The hardships of the immigrant experience to America in the late 1800s and early 1900s. The isolation of life in the upper midwest. The lure, threat and promise of the big city. Patriarchy, misogyny, violence. Bigotry in World War I. Second and third generation immigrants families. These are recognizeable themes in American literature.
Familiar themes, though, do not have to limit a novel’s scope or imagination.
Michelle Hoover’s Bottomland is about the disappearance of two daughters from the German family homestead in rural Iowa in the early part of the twentieth century. Hoover tells the story in five chapters, each from a character’s perspective. She plays with time, with narrative veracity, and with the plot. It unfolds in bits and pieces. Hoover, though, is not interested in writing a thriller or mystery. Tension is used in service of broader themes, particularly those of interpersonal connection and agency.
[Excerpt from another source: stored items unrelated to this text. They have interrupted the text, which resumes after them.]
-- ==== Sys2Proof/Laws/State.lean ====
section
/-! SUPPORT. Sys2Proof/Laws/State.lean: what each shared operation leaves unchanged, field by field of Jenjor. -/

namespace Sys2Proof.Machine
namespace Jenjor

@[simp] theorem emit_time (j : Jenjor) (o : Output) : (j.emit o).time = j.time := rfl
@[simp] theorem emit_freeIdx (j : Jenjor) (o : Output) : (j.emit o).freeIdx = j.freeIdx := rfl
@[simp] theorem emit_ctrs (j : Jenjor) (o : Output) : (j.emit o).ctrs = j.ctrs := rfl
@[simp] theorem emit_log (j : Jenjor) (o : Output) : (j.emit o).log = j.log := rfl
@[simp] theorem emit_cat (j : Jenjor) (o : Output) : (j.emit o).cat = j.cat := rfl
@[simp] theorem emit_qs (j : Jenjor) (o : Output) : (j.emit o).qs = j.qs := rfl
@[simp] theorem emit_sw (j : Jenjor) (o : Output) : (j.emit o).sw = j.sw := rfl
@[simp] theorem emit_spg (j : Jenjor) (o : Output) : (j.emit o).spg = j.spg := rfl
@[simp] theorem emit_coe (j : Jenjor) (o : Output) : (j.emit o).coe = j.coe := rfl
@[simp] theorem emit_wr (j : Jenjor) (o : Output) : (j.emit o).wr = j.wr := rfl
@[simp] theorem emit_place (j : Jenjor) (o : Output) : (j.emit o).place = j.place := rfl
@[simp] theorem emit_mem (j : Jenjor) (o : Output) : (j.emit o).mem = j.mem := rfl
@[simp] theorem emit_vlt (j : Jenjor) (o : Output) : (j.emit o).vlt = j.vlt := rfl
@[simp] theorem emit_lnk (j : Jenjor) (o : Output) : (j.emit o).lnk = j.lnk := rfl
@[simp] theorem emit_cpn (j : Jenjor) (o : Output) : (j.emit o).cpn = j.cpn := rfl
@[simp] theorem emit_dom (j : Jenjor) (o : Output) : (j.emit o).dom = j.dom := rfl
@[simp] theorem emit_alm (j : Jenjor) (o : Output) : (j.emit o).alm = j.alm := rfl
@[simp] theorem emit_isl (j : Jenjor) (o : Output) : (j.emit o).isl = j.isl := rfl
@[simp] theorem emit_see (j : Jenjor) (o : Output) : (j.emit o).see = j.see := rfl

@[simp] theorem bump_time (j : Jenjor) (addr n : Nat) : (j.bump addr n).time = j.time := rfl
@[simp] theorem bump_freeIdx (j : Jenjor) (addr n : Nat) : (j.bump addr n).freeIdx = j.freeIdx := rfl
@[simp] theorem bump_out (j : Jenjor) (addr n : Nat) : (j.bump addr n).out = j.out := rfl
@[simp] theorem bump_log (j : Jenjor) (addr n : Nat) : (j.bump addr n).log = j.log := rfl
@[simp] theorem bump_cat (j : Jenjor) (addr n : Nat) : (j.bump addr n).cat = j.cat := rfl
@[simp] theorem bump_qs (j : Jenjor) (addr n : Nat) : (j.bump addr n).qs = j.qs := rfl
@[simp] theorem bump_sw (j : Jenjor) (addr n : Nat) : (j.bump addr n).sw = j.sw := rfl
@[simp] theorem bump_spg (j : Jenjor) (addr n : Nat) : (j.bump addr n).spg = j.spg := rfl
@[simp] theorem bump_coe (j : Jenjor) (addr n : Nat) : (j.bump addr n).coe = j.coe := rfl
@[simp] theorem bump_wr (j : Jenjor) (addr n : Nat) : (j.bump addr n).wr = j.wr := rfl
@[simp] theorem bump_place (j : Jenjor) (addr n : Nat) : (j.bump addr n).place = j.place := rfl
@[simp] theorem bump_mem (j : Jenjor) (addr n : Nat) : (j.bump addr n).mem = j.mem := rfl
@[simp] theorem bump_vlt (j : Jenjor) (addr n : Nat) : (j.bump addr n).vlt = j.vlt := rfl
@[simp] theorem bump_lnk (j : Jenjor) (addr n : Nat) : (j.bump addr n).lnk = j.lnk := rfl
@[simp] theorem bump_cpn (j : Jenjor) (addr n : Nat) : (j.bump addr n).cpn = j.cpn := rfl
@[simp] theorem bump_dom (j : Jenjor) (addr n : Nat) : (j.bump addr n).dom = j.dom := rfl
@[simp] theorem bump_alm (j : Jenjor) (addr n : Nat) : (j.bump addr n).alm = j.alm := rfl
@[simp] theorem bump_isl (j : Jenjor) (addr n : Nat) : (j.bump addr n).isl = j.isl := rfl
@[simp] theorem bump_see (j : Jenjor) (addr n : Nat) : (j.bump addr n).see = j.see := rfl

@[simp] theorem count_time (j : Jenjor) (blk off : Nat) : (j.count blk off).time = j.time := rfl
@[simp] theorem count_freeIdx (j : Jenjor) (blk off : Nat) : (j.count blk off).freeIdx = j.freeIdx := rfl
@[simp] theorem count_out (j : Jenjor) (blk off : Nat) : (j.count blk off).out = j.out := rfl
@[simp] theorem count_log (j : Jenjor) (blk off : Nat) : (j.count blk off).log = j.log := rfl
@[simp] theorem count_cat (j : Jenjor) (blk off : Nat) : (j.count blk off).cat = j.cat := rfl
@[simp] theorem count_qs (j : Jenjor) (blk off : Nat) : (j.count blk off).qs = j.qs := rfl
@[simp] theorem count_sw (j : Jenjor) (blk off : Nat) : (j.count blk off).sw = j.sw := rfl
@[simp] theorem count_spg (j : Jenjor) (blk off : Nat) : (j.count blk off).spg = j.spg := rfl
@[simp] theorem count_coe (j : Jenjor) (blk off : Nat) : (j.count blk off).coe = j.coe := rfl
@[simp] theorem count_wr (j : Jenjor) (blk off : Nat) : (j.count blk off).wr = j.wr := rfl
@[simp] theorem count_place (j : Jenjor) (blk off : Nat) : (j.count blk off).place = j.place := rfl
@[simp] theorem count_mem (j : Jenjor) (blk off : Nat) : (j.count blk off).mem = j.mem := rfl
@[simp] theorem count_vlt (j : Jenjor) (blk off : Nat) : (j.count blk off).vlt = j.vlt := rfl
@[simp] theorem count_lnk (j : Jenjor) (blk off : Nat) : (j.count blk off).lnk = j.lnk := rfl
@[simp] theorem count_cpn (j : Jenjor) (blk off : Nat) : (j.count blk off).cpn = j.cpn := rfl
@[simp] theorem count_dom (j : Jenjor) (blk off : Nat) : (j.count blk off).dom = j.dom := rfl
@[simp] theorem count_alm (j : Jenjor) (blk off : Nat) : (j.count blk off).alm = j.alm := rfl
@[simp] theorem count_isl (j : Jenjor) (blk off : Nat) : (j.count blk off).isl = j.isl := rfl
@[simp] theorem count_see (j : Jenjor) (blk off : Nat) : (j.count blk off).see = j.see := rfl
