theorem execFlushReadFailed_of_waiting {id : Nat} {w : Waiting}
    (hw : (s.j.qs.waits.find? fun w => w.id == id && w.flush) = some w) :
    execFlushReadFailed id s = .next { s with
      j := ((s.j.flushLost.withoutWaiting w).dropCtx w.id).complete w.ref .deliveryFailed 0 0 none } := by
  refine (onBlocks_of_live _ hs).trans ?_
  rw [hw]
  rfl

theorem execCoalescingTimeout_of_counted {q : Nat} {x : Queue} (hq : s.j.queue? q = some x) (hirq : x.irqCount ≠ 0) :
    execCoalescingTimeout q s = .next { s with j := (s.j.irqCleared q).sendVector x.vector } := by
  refine (onBlocks_of_live _ hs).trans ?_
  rw [hq]
  dsimp only
  rw [if_neg hirq]
  rfl

theorem execQueryLifetimeExpiry_of_boarded {id : Nat} {x : Ctx} (hx : s.j.ctx? id = some x) (ha : lifetimeApplies x = true)
    (htag : (x.xtag.any fun t => !t.2) = false) :
    execQueryLifetimeExpiry id s
      = .next { s with j := ((s.j.lifetimePassed x).dropCtx id).refuse x.ref .queryExpired } := by
  have hx' : (s.j.lifetimePassed x).ctx? id = some x := hx
  refine (onBlocks_of_live _ hs).trans ?_
  rw [← Jenjor.abortCtx_of_own hx' htag, hx]
  dsimp only
  rw [if_pos ha]
  rfl

end

/-- Settles O11: RESULT_DELIVERY by the transport that carries the result, the other events by their equations. -/
theorem resultsDelivered : Obligations.ResultsDelivered := by
  unfold Obligations.ResultsDelivered
  refine ⟨fun s id x c q hs hx hc hphase htag hread hq => ?_, fun s id w hs hw => execFlushReadComplete_of_waiting hs hw,
    fun s id w hs hw => ?_, fun s q x hs hq hirq hvec => ?_,
    fun s id x hs hx ha htag => execQueryLifetimeExpiry_of_boarded hs hx ha htag⟩
  · have hexec := execResultDelivery_of_ready hs hx hc hphase htag hread
    have hid := Jenjor.id_of_ctx? hx
    rw [Jenjor.deliverQuery_eq, hid] at hexec
    have hkeep := Jenjor.countLeaving_frame s.j x
    have hq' : (countLeaving s.j x).queue? x.ref.q = some q := by rw [hkeep]; exact hq
    have hdata : (leaves s.j c x).1.isEmpty = false := Jenjor.resultRecord_nonempty ..
    dsimp only
    refine ⟨fun hdq hroce hgen => ?_, fun hdq hroce halive => ?_, fun d hdq hd hkind halive => ?_⟩
    · have hgen' : x.ref.gen = (countLeaving s.j x).lnk.resets := by rw [hkeep]; exact hgen
      rw [hdq] at hexec
      cases hf : Jenjor.foreignByte q (dField x.d 0x18 8) (leaves s.j c x).1.length with
      | none =>
        rw [Jenjor.deliverThen_ownFunction hq' hdata hroce hgen' hf] at hexec
        exact hexec
      | some a =>
        rw [Jenjor.deliverThen_foreignFunction hq' hdata hroce hgen' hf] at hexec
        rw [hid]
        exact hexec
    · rw [hdq, Jenjor.deliverThen_roce hq' hdata hroce (by rw [hkeep]; exact halive)] at hexec
      exact hexec
    · rw [Jenjor.deliverThen_delivery hq' hdata hdq (by rw [hkeep]; exact hd) hkind (by rw [hkeep]; exact halive)] at hexec
      rw [hid]
      exact hexec
  · have hkeep := s.j.flushLost_frame
    refine ⟨_, execFlushReadFailed_of_waiting hs hw, ?_, s.j.flushLost_count, ?_, ?_⟩
    · rw [Jenjor.withoutWaiting, hkeep]
    · rw [Jenjor.withoutWaiting, hkeep]
    · rw [Jenjor.withoutWaiting, hkeep]
  · have hexec := execCoalescingTimeout_of_counted hs hq hirq
    dsimp only
    refine ⟨fun hm haddr => ?_, fun hm => ?_⟩
    · rw [Jenjor.sendVector_of_unmasked (j := s.j.irqCleared q) hvec hm haddr] at hexec
      exact hexec
    · rw [Jenjor.sendVector_of_masked (j := s.j.irqCleared q) hvec hm] at hexec
      exact hexec

end Sys2Proof.Machine
end

section
namespace Sys2Proof.Machine

/-! ### The canonical form of byte memory, kept by each operation that stores -/

theorem Memory.wf_nil : Memory.wf [] = true := rfl
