-- ==== Sys2Proof/Machine/Control.lean ====
section
/-! DEFINITION. Return, jump, call and skips (spec/40_control_flow.md R70 to R78). -/

namespace Sys2Proof.Machine

/-- 00EE: pop the stack into pc, with no further advance; StackUnderflow when it is empty (R71). -/
def execRet (s : State) : Result := s.popToPc

/-- 1NNN: pc <- NNN, unchecked (R72). -/
def execJp (nnn : Imm12) (s : State) : Result := .next (s.setPc (zext12 nnn))

/-- 2NNN: push pc + 2, then pc <- NNN; StackOverflow when the stack holds 16 entries (R73). -/
def execCall (nnn : Imm12) (s : State) : Result := s.callTo (zext12 nnn)

/-- 3XKK: skip if V[X] = KK (R74). -/
def execSeImm (x : RegIdx) (kk : Byte) (s : State) : Result := .next (s.skipIf (s.reg x == kk))

/-- 4XKK: skip if V[X] differs from KK (R75). -/
def execSneImm (x : RegIdx) (kk : Byte) (s : State) : Result := .next (s.skipIf (s.reg x != kk))

/-- 5XY0: skip if V[X] = V[Y] (R76). -/
def execSeReg (x y : RegIdx) (s : State) : Result := .next (s.skipIf (s.reg x == s.reg y))

/-- 9XY0: skip if V[X] differs from V[Y] (R77). -/
def execSneReg (x y : RegIdx) (s : State) : Result := .next (s.skipIf (s.reg x != s.reg y))

/-- BNNN: pc <- V[0] + NNN; the register is always V0 (R78). -/
def execJpV0 (nnn : Imm12) (s : State) : Result := .next (s.setPc (offsetTarget (s.reg 0) nnn))

end Sys2Proof.Machine
end

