-- ==== Sys2Proof/Machine/RandomDisplay.lean ====
section
/-! DEFINITION. Random number and display instructions (spec/43_random_display.md R110 to R113). -/

namespace Sys2Proof.Machine

/-- CXKK: V[X] <- rnd AND KK, `rnd` being one fresh byte from outside (R110). -/
def execRnd (x : RegIdx) (kk : Byte) (s : State) : Result :=
  .next (s.drawRnd.2.setReg x (s.drawRnd.1 &&& kk)).advance

/-- 00E0: every pixel 0 (R111). -/
def execCls (s : State) : Result := .next (s.setDisp Display.clear).advance

/-- DXYN for a given VWRAP: XOR an 8 by N sprite from I onto the display, VF = collision (R112). The coordinates are read
before VF is written; all N bytes are checked before anything is drawn, and N = 0 checks nothing. -/
def drawWith (vwrap : Bool) (x y : RegIdx) (n : Fin 16) (s : State) : Result :=
  let drawn := drawSprite vwrap s.mem (effectiveAddress s.I 0) (spriteColumn (s.reg x)) (spriteRow (s.reg y)) n.val s.disp
  s.withRange n.val (.next ((s.setDisp drawn.1).setFlag drawn.2).advance)

/-- DXYN with this machine's VWRAP (R112; assumption log 8). -/
def execDrw (x y : RegIdx) (n : Fin 16) (s : State) : Result := drawWith Config.vwrap x y n s

end Sys2Proof.Machine
end

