-- ==== Sys2Proof/Laws/Step.lean ====
section
/-! SUPPORT. What a cycle and a step can do: if they answer a next state, then one of these cases holds. -/

namespace Sys2Proof.Machine

theorem fetchWord_eq_some {s : State} {w : Word} (h : s.fetchWord = some w) :
    s.pc.toNat ≤ 0xFFE ∧ w = wordOfBytes (s.mem.read s.pc.toNat) (s.mem.read (s.pc.toNat + 1)) := by
  unfold State.fetchWord at h
  split at h
  · rename_i hle
    have : Config.maxAddr = 0xFFF := rfl
    exact ⟨by omega, (Option.some.inj h).symm⟩
  · cases h

theorem fetchWord_of_le {s : State} (h : s.pc.toNat ≤ 0xFFE) :
    s.fetchWord = some (wordOfBytes (s.mem.read s.pc.toNat) (s.mem.read (s.pc.toNat + 1))) := by
  have : Config.maxAddr = 0xFFF := rfl
  unfold State.fetchWord
  rw [if_pos (by omega)]

theorem fetchWord_of_gt {s : State} (h : 0xFFE < s.pc.toNat) : s.fetchWord = none := by
  have : Config.maxAddr = 0xFFF := rfl
  unfold State.fetchWord
  rw [if_neg (by omega)]

/-- The second half of FX0A either changes nothing, no key being pressed, or ends the wait with a pressed key. -/
theorem completeWait_next {t : RegIdx} {s u : State} (h : completeWait t s = .next u) :
    (s.keys = 0 ∧ u = s) ∨
    (∃ k : Key, s.keys.getLsbD k.val = true ∧ u = (s.setReg t (keyByte k)).advance.setRun .running) := by
  unfold completeWait at h
  split at h
  · rename_i hk; cases h; exact .inl ⟨pickKey_eq_none.mp hk, rfl⟩
  · rename_i k hk; cases h; exact .inr ⟨k, pickKey_pressed hk, rfl⟩

/-- The second half of FX0A always goes on. -/
theorem completeWait_exists_next (t : RegIdx) (s : State) : ∃ u, completeWait t s = .next u := by
  unfold completeWait
  split <;> exact ⟨_, rfl⟩

/-- A cycle that goes on is the second half of a wait, or executes the instruction it fetched. -/
theorem runCycle_next {s t : State} (h : runCycle s = .next t) :
    (∃ r, s.run = .awaitingKey r ∧ completeWait r s = .next t) ∨
    (s.run = .running ∧ ∃ w i, s.fetchWord = some w ∧ decode w = .ok i ∧ exec i s = .next t) := by
  unfold runCycle at h
  split at h
  · rename_i r hr; exact .inl ⟨r, hr, h⟩
  · rename_i hr
    split at h
    · cases h
    · rename_i w hw
      split at h
      · cases h
      · rename_i i hi; exact .inr ⟨hr, w, i, hw, hi, h⟩

theorem runCycle_of_executes {s : State} {w : Word} {i : Instr} (hr : s.run = .running) (hw : s.fetchWord = some w)
    (hi : decode w = .ok i) : runCycle s = exec i s := by simp [runCycle, hr, hw, hi]

theorem runCycle_of_waiting {s : State} {t : RegIdx} (hr : s.run = .awaitingKey t) :
    runCycle s = completeWait t s := by simp [runCycle, hr]

/-- Delivering a fault goes on only when the host's next operation is another than `run_cycle`. -/
theorem deliverFault_next {f : Fault} {s t : State} (h : deliverFault f s = .next t) :
    (∃ op ops, s.host.agenda = op :: ops ∧ op.goesOn = true) ∧ t = (s.record (.fault f)).setPhase .faulted := by
  unfold deliverFault at h
  split at h
  · cases h
  · rename_i op ops ha
    split at h
    · rename_i hg; cases h; exact ⟨⟨op, ops, ha, hg⟩, rfl⟩
    · cases h

/-- A carried-out `run_cycle` goes on after its cycle, or after a fault that the host goes on from. -/
theorem performCycle_next {s t : State} (h : performCycle s = .next t) :
    (∃ u, runCycle s = .next u ∧ t = u.setPhase .started) ∨
    (∃ f, runCycle s = .fault f ∧ (∃ op ops, s.host.agenda = op :: ops ∧ op.goesOn = true) ∧
      t = (s.record (.fault f)).setPhase .faulted) := by
  unfold performCycle at h
  split at h
  · rename_i u hu; cases h; exact .inl ⟨u, hu, rfl⟩
  · rename_i f hf; exact .inr ⟨f, hf, deliverFault_next h⟩
  · cases h

theorem performLoad_next {bytes : List Byte} {s t : State} (h : performLoad bytes s = .next t) :
    s.host.phase = .fresh ∧ s.run = .running ∧ bytes.length ≤ Config.maxRom ∧
      t = (s.setMem (s.mem.writeBytes Config.progBase bytes)).setPhase .started := by
  unfold performLoad loadProgram at h
  split at h
  · rename_i hp
    by_cases hf : romFits bytes = true
    · simp only [hf, if_true] at h
      cases h
      exact ⟨hp.1, hp.2, by simpa [romFits] using hf, rfl⟩
    · simp [hf, raise] at h
  · cases h

theorem performSkip_next {s t : State} (h : performSkip s = .next t) :
    s.host.phase = .faulted ∧ t = (skipInstruction s).settle := by
  unfold performSkip at h
  split at h
  · cases h; exact ⟨‹_›, rfl⟩
  · cases h

/-- What a step that goes on can be: a cycle (planned or not), or one of the other operations. `s'` is the state with the
operation taken off the agenda. -/
theorem step_next {s t : State} (h : step s = .next t) :
    (∃ s', performCycle s' = .next t ∧
      ((s.host.agenda = [] ∧ s' = s) ∨ ∃ ops, s.host.agenda = .runCycle :: ops ∧ s' = s.setAgenda ops)) ∨
    (∃ bytes ops, s.host.agenda = .loadProgram bytes :: ops ∧ performLoad bytes (s.setAgenda ops) = .next t) ∨
    (∃ ops, s.host.agenda = .tickTimers :: ops ∧
      t = ((tickTimers (s.setAgenda ops)).1.record (.beep (tickTimers (s.setAgenda ops)).2)).settle) ∨
    (∃ pressed ops, s.host.agenda = .setKeys pressed :: ops ∧ t = (setKeys pressed (s.setAgenda ops)).settle) ∨
    (∃ ops, s.host.agenda = .displaySnapshot :: ops ∧
      t = ((s.setAgenda ops).record (.pixels s.disp.snapshot)).settle) ∨
    (∃ ops, s.host.agenda = .skipInstruction :: ops ∧ performSkip (s.setAgenda ops) = .next t) := by
  unfold step nextOperation at h
  split at h
  · rename_i ha; exact .inl ⟨s, h, .inl ⟨ha, rfl⟩⟩
  · rename_i op ops ha
    cases op with
    | runCycle => exact .inl ⟨_, h, .inr ⟨ops, ha, rfl⟩⟩
    | loadProgram bytes => exact .inr (.inl ⟨bytes, ops, ha, h⟩)
    | tickTimers => cases h; exact .inr (.inr (.inl ⟨ops, ha, rfl⟩))
    | setKeys pressed => cases h; exact .inr (.inr (.inr (.inl ⟨pressed, ops, ha, rfl⟩)))
    | displaySnapshot => cases h; exact .inr (.inr (.inr (.inr (.inl ⟨ops, ha, rfl⟩))))
    | skipInstruction => exact .inr (.inr (.inr (.inr (.inr ⟨ops, ha, h⟩))))

/-! ## The host's side of the state -/

theorem step_of_agenda_nil {s : State} (ha : s.host.agenda = []) : step s = performCycle s := by
  simp [step, nextOperation, ha]

theorem step_of_agenda_cons {s : State} {op : HostOp} {ops : List HostOp} (ha : s.host.agenda = op :: ops) :
    step s = perform op (s.setAgenda ops) := by simp [step, nextOperation, ha]

/-- A result with the host's side of its state replaced by `h`, but for the supply of random bytes, which it keeps. -/
def withHostOf (h : HostSide) : Result → Result
  | .next t => .next (t.setHost { h with rnds := t.host.rnds, draws := t.host.draws })
  | .fault f => .fault f
  | .refused r => .refused r

theorem withRange_setHost {s : State} {h : HostSide} {n : Nat} {k k' : Result} (hk : k' = withHostOf h k) :
    (s.setHost h).withRange n k' = withHostOf h (s.withRange n k) := by
  subst hk
  cases hr : rangeInMemory s.I n
  · rw [withRange_of_outside hr, withRange_of_outside (s := s.setHost h) hr]; rfl
  · rw [withRange_of_inMemory hr, withRange_of_inMemory (s := s.setHost h) hr]

/-- Instructions do not depend on the host's agenda, results and phase, and leave them as they are. -/
theorem exec_setHost (i : Instr) (s : State) (h : HostSide) (hr : h.rnds = s.host.rnds) (hd : h.draws = s.host.draws) :
    exec i (s.setHost h) = withHostOf h (exec i s) := by
  cases i
  case ret =>
    show (s.setHost h).popToPc = withHostOf h s.popToPc
    rcases List.eq_nil_or_concat s.stack with hs | ⟨l, a, hs⟩
    · rw [popToPc_empty hs, popToPc_empty (s := s.setHost h) hs]; rfl
    · rw [List.concat_eq_append] at hs
      rw [popToPc_concat hs, popToPc_concat (s := s.setHost h) hs]
      simp only [withHostOf, State.setPc_host, State.setStack_host]; rw [← hr, ← hd]; rfl
  case call n =>
    show (s.setHost h).callTo _ = withHostOf h (s.callTo _)
    rcases Nat.lt_or_ge s.stack.length Config.stackDepth with hs | hs
    · rw [callTo_of_room hs, callTo_of_room (s := s.setHost h) hs]
      simp only [withHostOf, State.setPc_host, State.setStack_host]; rw [← hr, ← hd]; rfl
    · rw [callTo_of_full hs, callTo_of_full (s := s.setHost h) hs]; rfl
  case rnd x kk =>
    obtain ⟨a, b, c, d, e⟩ := h
    simp only at hr hd
    subst hr hd
    obtain ⟨V, I, pc, stack, DT, ST, mem, disp, keys, run, ⟨a', b', c', d', e'⟩⟩ := s
    cases d' <;> rfl
  all_goals
    obtain ⟨a, b, c, d, e⟩ := h
    simp only at hr hd
    subst hr hd
  case ldB x => exact withRange_setHost rfl
  case storeRegs x => exact withRange_setHost rfl
  case loadRegs x => exact withRange_setHost rfl
  case drw x y n => exact withRange_setHost rfl
  all_goals rfl

theorem exec_keeps_host {i : Instr} {s t : State} (h : exec i s = .next t) :
    t.host = { s.host with rnds := t.host.rnds, draws := t.host.draws } := by
  have h3 := exec_setHost i s s.host rfl rfl
  change exec i s = _ at h3
  rw [h] at h3
  exact congrArg State.host (Host.Outcome.next.inj h3)

theorem completeWait_setHost (t : RegIdx) (s : State) (h : HostSide) (hr : h.rnds = s.host.rnds)
    (hd : h.draws = s.host.draws) : completeWait t (s.setHost h) = withHostOf h (completeWait t s) := by
  obtain ⟨a, b, c, d, e⟩ := h
  simp only at hr hd
  subst hr hd
  simp only [completeWait, State.setHost_keys]
  cases pickKey s.keys <;> rfl

/-- Nor does a cycle. -/
theorem runCycle_setHost (s : State) (h : HostSide) (hr : h.rnds = s.host.rnds) (hd : h.draws = s.host.draws) :
    runCycle (s.setHost h) = withHostOf h (runCycle s) := by
  unfold runCycle
  rw [State.setHost_run, show (s.setHost h).fetchWord = s.fetchWord from rfl]
  cases s.run with
  | awaitingKey t => exact completeWait_setHost t s h hr hd
  | running =>
    cases s.fetchWord with
    | none => rfl
    | some w =>
      cases hw : decode w with
      | error e => simp only [hw]; rfl
      | ok i => simp only [hw]; exact exec_setHost i s h hr hd

end Sys2Proof.Machine
end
The prose is marked by an austere clarity – even when the picture is foggy and described by an unreliable narrator.
Bottomland is a thoughtful and well-written novel. It is also surprisingly relevant to contemporary life. Pick your immigrant group, imagination the perspective of one with little agency in a world with few or no guarantees, add a bit of cross-cultural tension – and it all rings as familiar. Hoover has crafted a clever and thoughtful book.
I wonder if novelists will be looking at Somalian immigrants in Minnesota or Syrian immigrants in Michigan twenty years hence. If they do – and do it well as Bottomland – I will read and learn.